RECORDED INFORMATION:
+++
-- ==== Sys2Proof/Machine/Ring.lean ====
section
/-! DEFINITION. The multi-chip ring (chapter 13): the receiving side of the link and its training (R336 to R339), the ring
reset and the breaking of the ring (R340 to R343, R350, R367), barriers (R352 to R354), broadcasts, snapshots, aborts and
transfers (R351, R356 to R358, R363). -/

namespace Sys2Proof.Machine

open Sys2Proof.Config

/-! ### Ring instants (R344) -/

/-- FINE as the last ring reset set it: sixteenths of a tick by which the ring's time is ahead of the edges of this device's
own ticks (R341, R344). -/
def fineOfs (s : State) : Nat := regFld Reg.RNG_TIMING 3 0 s

/-- The ring instant `n` sixteenths of a tick, of 3 root cycles each, later than now, rounded up to a sixteenth. -/
def instantAfter (n : Nat) (s : State) : Instant :=
  let f := s.clk.tick.toNat * 16 + fineOfs s + divUp (now s % tickRoot) 3 + n
  ⟨BitVec.ofNat 64 (f / 16), BitVec.ofNat 4 (f % 16)⟩

/-- The root cycle at which the ring instant (T, FINE) comes here; below 0 when it lies before this device's root cycle 0. -/
def instantAt (i : Instant) (s : State) : Int :=
  let d : Int := (i.tick.toNat : Int) - s.clk.tick.toNat
  ((now s / tickRoot * tickRoot : Nat) : Int) + d * 48 + 3 * ((i.fine.toNat : Int) - fineOfs s)

/-- The same as a root cycle of this device. -/
def instantRoot (i : Instant) (s : State) : Nat := (instantAt i s).toNat

/-- The fabric cycle at which this device issues a ring instant: the first that begins at or after it (R344). -/
def instantEdge (i : Instant) (s : State) : Nat := fabricEdge (instantRoot i s) s

/-- Whether an instant has passed. -/
def instantPast (i : Instant) (s : State) : Bool := decide (instantRoot i s < now s)

/-! ### Ports: retry and training (R336 to R339) -/

/-- A port enters RETRAIN from ACTIVE; what is on it waits. -/
def enterRetrain (p : Nat) (s : State) : State :=
  if portState p s ≠ 5 then s
  else bumpReg (Reg.RNG_Pp_RETRAIN p) 1 (setPort p { getPort p s with retries := 0, retrainFails := 0 } (setPortState p 6 s))

/-- Send again from the oldest unacknowledged flit. -/
def resend (p : Nat) (s : State) : State :=
  (getPort p s).unacked.foldl (fun s f => emit (.ringFlit p (renewAck p f s)) s) s

/-- A retry: after 8 in a row of the same flit the port enters RETRAIN (R336, R337). -/
def retry (p : Nat) (s : State) : State :=
  let x := getPort p s
  if x.unacked = [] then s
  else
    let s := resend p (bumpReg (Reg.RNG_Pp_RETRY p) 1 (setPort p { x with retries := x.retries + 1, ackAt := now s } s))
    if 8 ≤ x.retries + 1 then enterRetrain p s else s

/-- Take an acknowledgement: flits up to ACK_SEQ have arrived; a NAK starts a retry. -/
def takeAck (p : Nat) (field : Nat) (s : State) : State :=
  let x := getPort p s
  let seq := field % 2 ^ 12
  let s :=
    if x.unacked.any (fun f => flitSeq f = seq) then
      setPort p { x with unacked := (x.unacked.dropWhile (fun f => flitSeq f ≠ seq)).drop 1, retries := 0, ackAt := now s } s
    else s
  let s := pumpPort p s
  if 2 ^ 15 ≤ field then retry p s else s

/-- Whether a flit only passes through this device: DATA for another position, or a READY note, the one control message that
is bound for another position than the one it came from (R351, R359). -/
def passesThrough (b : List Byte) (s : State) : Bool :=
  let dst := byteAt b 4 % 8
  decide (dst ≠ ringPos s) &&
    (decide (leAt b 0 2 / 2 ^ 14 = 0) || (decide (leAt b 0 2 / 2 ^ 14 = 1) && decide (byteAt b 4 / 16 % 8 ≠ dst)))

/-- Forward a flit that passes through at the other port, whether or not ports are held (R338, R351, R359). -/
def forwardFlit (p : Nat) (b : List Byte) (s : State) : State :=
  if passesThrough b s then
    sendBodies (1 - p) [⟨decide (leAt b 0 2 / 2 ^ 14 = 1), slice b 4 1 |>.headD 0, byteAt b 5, leAt b 6 2, leAt b 8 2,
      leAt b 10 2, slice b 12 256⟩] s
  else s

/-- Acknowledge a good flit when nothing else is waiting that could carry the acknowledgement: an IDLE flit does
(R336). -/
def ackIfQuiet (p : Nat) (before : BitVec 12) (s : State) : State :=
  let x := getPort p s
  if x.queue = [] ∧ x.txSeq = before then sendIdle p false s else s

/-- A flit arrives: one whose CRC fails or whose SEQ is not the next is discarded, the first of a run with a NAK; a good one
gives its acknowledgement and is acknowledged, and what is bound for another position goes on. What a message carries arrives
as an event of its own. -/
def receiveFlit (p : Nat) (f : Flit) (s : State) : State :=
  let x := getPort p s
  if portState p s ≠ 5 then s
  else
    let b := slice f.bytes 0 272
    let good := decide (crc32 (slice b 0 268) = wordAt b 268)
    if good && decide (flitSeq b = x.rxNext.toNat) then
      let idle := decide (2 ≤ leAt b 0 2 / 2 ^ 14)
      let s := setPort p { x with nakSent := false, rxNext := if idle then x.rxNext else x.rxNext + 1 } s
      let t := forwardFlit p b (takeAck p (leAt b 2 2) s)
      if idle then t else ackIfQuiet p x.txSeq t
    else
      let s := if good then s else bumpReg (Reg.RNG_Pp_CRC_ERR p) 1 s
      if x.nakSent then s else sendIdle p true (setPort p { x with nakSent := true } s)

/-- FLIT_RECEIVED (R336). -/
def execFlitReceived (port : Fin 2) (flit : Flit) (s : State) : Host.Outcome State Fault Refusal :=
  .next (receiveFlit port.val flit s)

/-- ACK_SEQ has not advanced for 1 µs while flits are unacknowledged. -/
def ackTimeout (p : Nat) (s : State) : State :=
  let x := getPort p s
  if x.unacked = [] ∨ portState p s ≠ 5 then s else retry p (runTo (x.ackAt + usRoot) s)

/-- ACK_TIMEOUT (R336). -/
def execAckTimeout (port : Fin 2) (s : State) : Host.Outcome State Fault Refusal := .next (ackTimeout port.val s)

/-! ### The breaking of the ring (R343, R367) -/

/-- Jobs that hold a ring port, or wait at the accept barrier of one, end in the manner of R107 with INVALID (R342, R367). -/
def endRingJobs (s : State) : State :=
  let us := (s.disp.jobs.filter (fun j => isRingJob j && (j.held || decide (j.stage = .acceptBarrier)))).map (·.uid)
  us.foldl (fun s u => failJob u Code.invalid false s) (if us.isEmpty then s else toCycleEnd s)

/-- Barriers in progress are forgotten. -/
def clearBarriers (s : State) : State :=
  { s with ring := { s.ring with
    heldArrive := none, arrived := none, barrierOf := none, releaseAt := none, lapOpen := [] } }

/-- Set STATE of the ring; outside UP the device counts as a ring of size 1 at position 0 (R347). -/
def setRingState (n : Nat) (s : State) : State :=
  let s := setRegFld Reg.RNG_STAT 31 29 n s
  if n = 3 then s else setRegFld Reg.RNG_STAT 15 12 1 (setRegFld Reg.RNG_STAT 26 24 0 s)

/-- The ring becomes BROKEN: ring jobs end, an event is logged and RING latches (R367, R394). -/
def breakRing (reason : Nat) (s : State) : State :=
  let was := regFld Reg.RNG_STAT 31 29 s
  let reason := if was = 4 ∧ reason = 0 then regFld Reg.RNG_STAT 11 8 s else reason
  let s := clearBarriers (setRegFld Reg.RNG_STAT 11 8 reason (setRingState 4 { s with ring := { s.ring with resetAt := none } }))
  if was = 4 then s
  else setLatch Latch.ring 0 (raise Src.ring .ringBroken Code.ok [] (endRingJobs s))

/-- A port enters DOWN: its transmitter is idle, and the ring breaks. -/
def portDown (p : Nat) (s : State) : State :=
  let s := setPort p RingPort.reset (setPortState p 7 s)
  if regBit Reg.RNG_CTL 31 s then breakRing 0 s else s
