/-- The next phase after one of phases 1 to 5 ends at a cycle; DLS takes no time when NIK is 0. -/
def nextPhase (x : Solve) (cycle : Nat) (s : State) : State :=
  match x.phase with
  | 3 => setSolve { x with phase := if taskNik x.input = 0 then 5 else 4, cycle := cycle } s
  | 5 =>
    let x := { x with x := (warmStart x.input x.work).map wordI, working := rowsOfKind x.input 2 }
    if feasibleAt x.input x.work.asm (intsOf x.x) then toPhase2 x cycle s else setSolve { x with phase := 6, cycle := cycle } s
  | p => setSolve { x with phase := p + 1, cycle := cycle } s

/-- The cycle at which an uncorrectable error ends the present phase or iteration, when it is found before the unit ends
and not after the deadline, which OUTPUT does not heed (R231). -/
def eccCycle (x : Solve) (ecc : Option Nat) : Option Nat :=
  match ecc with
  | none => none
  | some c =>
    let e := x.cycle + c + 1
    if c < phaseCycles x.input x.phase ∧ (x.phase = 8 ∨ e ≤ x.deadline) then some e else none

/-- An uncorrectable error abandons the solve at the end of the cycle in which it is found (R231). -/
def solverEcc (x : Solve) (e : Nat) (s : State) : State :=
  let s := bumpReg Reg.SLV_ECC_COUNT 1 (runTo (solveInstant x e) s)
  let r := countWork x (e - x.cycle) s
  abandon r.1 e (codeBit Code.stale ||| codeBit Code.eccUncorr) 6 r.2

/-- Whether the solve in progress still works on its phases. -/
def atWork (x : Solve) : Bool := !(x.ending matches .copied _ _)

/-- SOLVE_PHASE_END's effect: a phase of phases 1 to 5 ends by the deadline (R227), or an error ends phases 1 to 5 or
8. -/
def phaseEnd (ecc : Option Nat) (s : State) : State :=
  match s.slv.solve with
  | none => s
  | some x =>
    if !atWork x || x.phase = 6 || x.phase = 7 then s
    else
      match eccCycle x ecc with
      | some e => solverEcc x e s
      | none =>
        let e := x.cycle + phaseCycles x.input x.phase
        if x.phase = 8 ∨ x.deadline < e then s
        else
          let r := countWork x (phaseCycles x.input x.phase) (runTo (solveInstant x e) s)
          nextPhase r.1 e r.2

/-- SOLVE_PHASE_END (R220). -/
def execSolvePhaseEnd (ecc : Option Nat) (s : State) : Host.Outcome State Fault Refusal := .next (phaseEnd ecc s)

/-- After an iteration of phase 1 (R225, R226, R230): feasible, infeasible, at the limit, or on. -/
def afterPhase1 (x : Solve) (before : Int) (cycle : Nat) (s : State) : State :=
  if feasibleAt x.input x.work.asm (intsOf x.x) then toPhase2 x cycle s
  else if violationSum x.input x.work.asm (intsOf x.x) = before ∨ x.maxIter ≤ x.iter then
    abandon x cycle (codeBit Code.invalid) 4 s
  else setSolve { x with cycle := cycle } s

/-- After an iteration of phase 2 (R224, R226). -/
def afterPhase2 (x : Solve) (converged : Bool) (cycle : Nat) (s : State) : State :=
  let x := { x with feasible := some x.x }
  if converged then toOutput x cycle 0 s
  else if x.maxIter ≤ x.iter then toOutput x cycle 1 s
  else setSolve { x with cycle := cycle } s

/-- QP_ITERATION_END's effect: an iteration that ends by the deadline counts (R227). -/
def iterationEnd (ecc : Option Nat) (s : State) : State :=
  match s.slv.solve with
  | none => s
  | some x =>
    if !atWork x || (decide (x.phase ≠ 6) && decide (x.phase ≠ 7)) then s
    else
      match eccCycle x ecc with
      | some e => solverEcc x e s
      | none =>
        let e := x.cycle + phaseCycles x.input x.phase
        if x.deadline < e then s
        else
          let r := countWork x (phaseCycles x.input x.phase) (runTo (solveInstant x e) s)
          let x := r.1
          let one := decide (x.phase = 6)
          let before := violationSum x.input x.work.asm (intsOf x.x)
          let it := valueOf (iterate x.input x.work one (intsOf x.x) x.working)
          let x := { x with
            x := it.1.map wordI, working := it.2.1, iter := x.iter + 1, phase1Iter := x.phase1Iter + one.toNat }
          if one then afterPhase1 x before e r.2 else afterPhase2 x it.2.2 e r.2

/-- QP_ITERATION_END (R224). -/
def execQpIterationEnd (ecc : Option Nat) (s : State) : Host.Outcome State Fault Refusal := .next (iterationEnd ecc s)

/-- SOLVE_DEADLINE's effect, when the deadline falls inside the present phase or iteration: in phase 2 OUTPUT runs on the
last feasible iterate (R228), in an earlier phase the solve is abandoned (R229). -/
def deadlineFalls (s : State) : State :=
  match s.slv.solve with
  | none => s
  | some x =>
    if !atWork x || x.phase = 8 || decide (x.cycle + phaseCycles x.input x.phase ≤ x.deadline) then s
    else
      let r := countWork x (x.deadline - x.cycle) (runTo (solveInstant x x.deadline) s)
      let x := r.1
      if x.phase = 7 then toOutput { x with x := x.feasible.getD x.x } x.deadline 2 r.2
      else abandon x x.deadline (codeBit Code.stale) 3 r.2

/-- SOLVE_DEADLINE (R228). -/
def execSolveDeadline (s : State) : Host.Outcome State Fault Refusal := .next (deadlineFalls s)

/-! ### The solve start -/

/-- Whether what an axis is bound to is enabled (R241). -/
def axisBound (n : Nat) (s : State) : Bool :=
  let b := activeReg (Reg.SRV_AXISn_BIND n) s
  if bit b 31 then bit (axisEntry (fld b 25 24) (fld b 19 12) 2 s) 31
  else regBit (Reg.SRV_LANEl_CTL (fld b 27 24)) 31 s

/-- What axis `n` gives at a solve start: its scaled latches and whether it is missing (R241), and the saturation events of
its scaling. -/
def axisGives (n : Nat) (s : State) : AxisMeas × Nat :=
  let a := getAxis n s
  let q := scale 32 a.latchPos.toInt (activeReg (Reg.SRV_AXISn_SC_POS n) s)
  let v := scale 32 a.latchVel.toInt (activeReg (Reg.SRV_AXISn_SC_VEL n) s)
  ({ q := wordI q.1, qd := wordI v.1, missing := a.missing || !axisBound n s, stamp := a.stamp }, q.2 + v.2)

/-- The scaling unit's events of a solve start: those of the latches that no period's computation and no earlier solve has
scaled (R248); they count now. -/
def countScaling (s : State) : State :=
  (List.range 64).foldl (fun s n =>
    let a := getAxis n s
    if a.counted then s else countSatEvents (axisGives n s).2 (setAxis n { a with counted := true } s)) s

/-- The saturation events of the values that enter the solve's blocks (R211): the measurements of the axes that joints
name. -/
def inputEvents (axes : List Nat) (s : State) : Nat := (axes.map (fun n => (axisGives n s).2)).sum

/-- The axes that joints name. -/
def modelAxes (m : Model) : List Nat := (m.joints.map (·.axis)).filter (· ≠ 0xFF)

/-- The record before this solve, when it is one of the model in effect (R215). -/
def prevRecord (s : State) : Option Record :=
  if s.slv.prevOk then (s.slv.records.head?).map (·.2) else none

/-- Torques of the previous record's actuated axes, by joint, 0 for an unactuated one (R220). -/
def prevTorques (m : Model) (r : Record) : List Word :=
  m.joints.map (fun j => if j.axis = 0xFF then 0 else (tget (fun _ => AxisEntry.zero) r.axes j.axis).tau)

/-- The MISSING mask (R241). -/
def missingMask (m : Model) (meas : List AxisMeas) : Word64 :=
  BitVec.ofNat 64 (((List.range 64).map (fun k =>
    if (modelAxes m).elem k && ((meas[k]?).elim false (·.missing)) then 2 ^ k else 0)).sum)

/-- The first solve start at or after an instant: day boundaries and whole solver periods after them (R16). -/
def nextSolveStart (from_ : Nat) (s : State) : Nat :=
  let p := max 1 ((getReg Reg.SOLVER_US s).toNat) * usRoot
  dayAt (periodsUpTo from_ p s * p) s

/-- A pending model whose load ended before `t` takes effect (R215): PENDING clears, and no previous result stands. -/
def modelTakesEffect (t : Nat) (s : State) : State :=
  match s.slv.pending with
  | none => s
  | some (m, at_) =>
    if at_ < t then
      setRegFld Reg.SLV_MODEL_STAT 30 29 1 { s with slv := { s.slv with current := some m, pending := none, prevOk := false } }
    else s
+++
EXERCISE DIRECTIONS: Reproduce the lines of the records exactly, from the first one through the line that contains "instants (R344) -/".

PROBLEM SOLUTION:
-- ==== Sys2Proof/Machine/Ring.lean ====
section
/-! DEFINITION. The multi-chip ring (chapter 13): the receiving side of the link and its training (R336 to R339), the ring
reset and the breaking of the ring (R340 to R343, R350, R367), barriers (R352 to R354), broadcasts, snapshots, aborts and
transfers (R351, R356 to R358, R363). -/

namespace Sys2Proof.Machine

open Sys2Proof.Config

/-! ### Ring instants (R344) -/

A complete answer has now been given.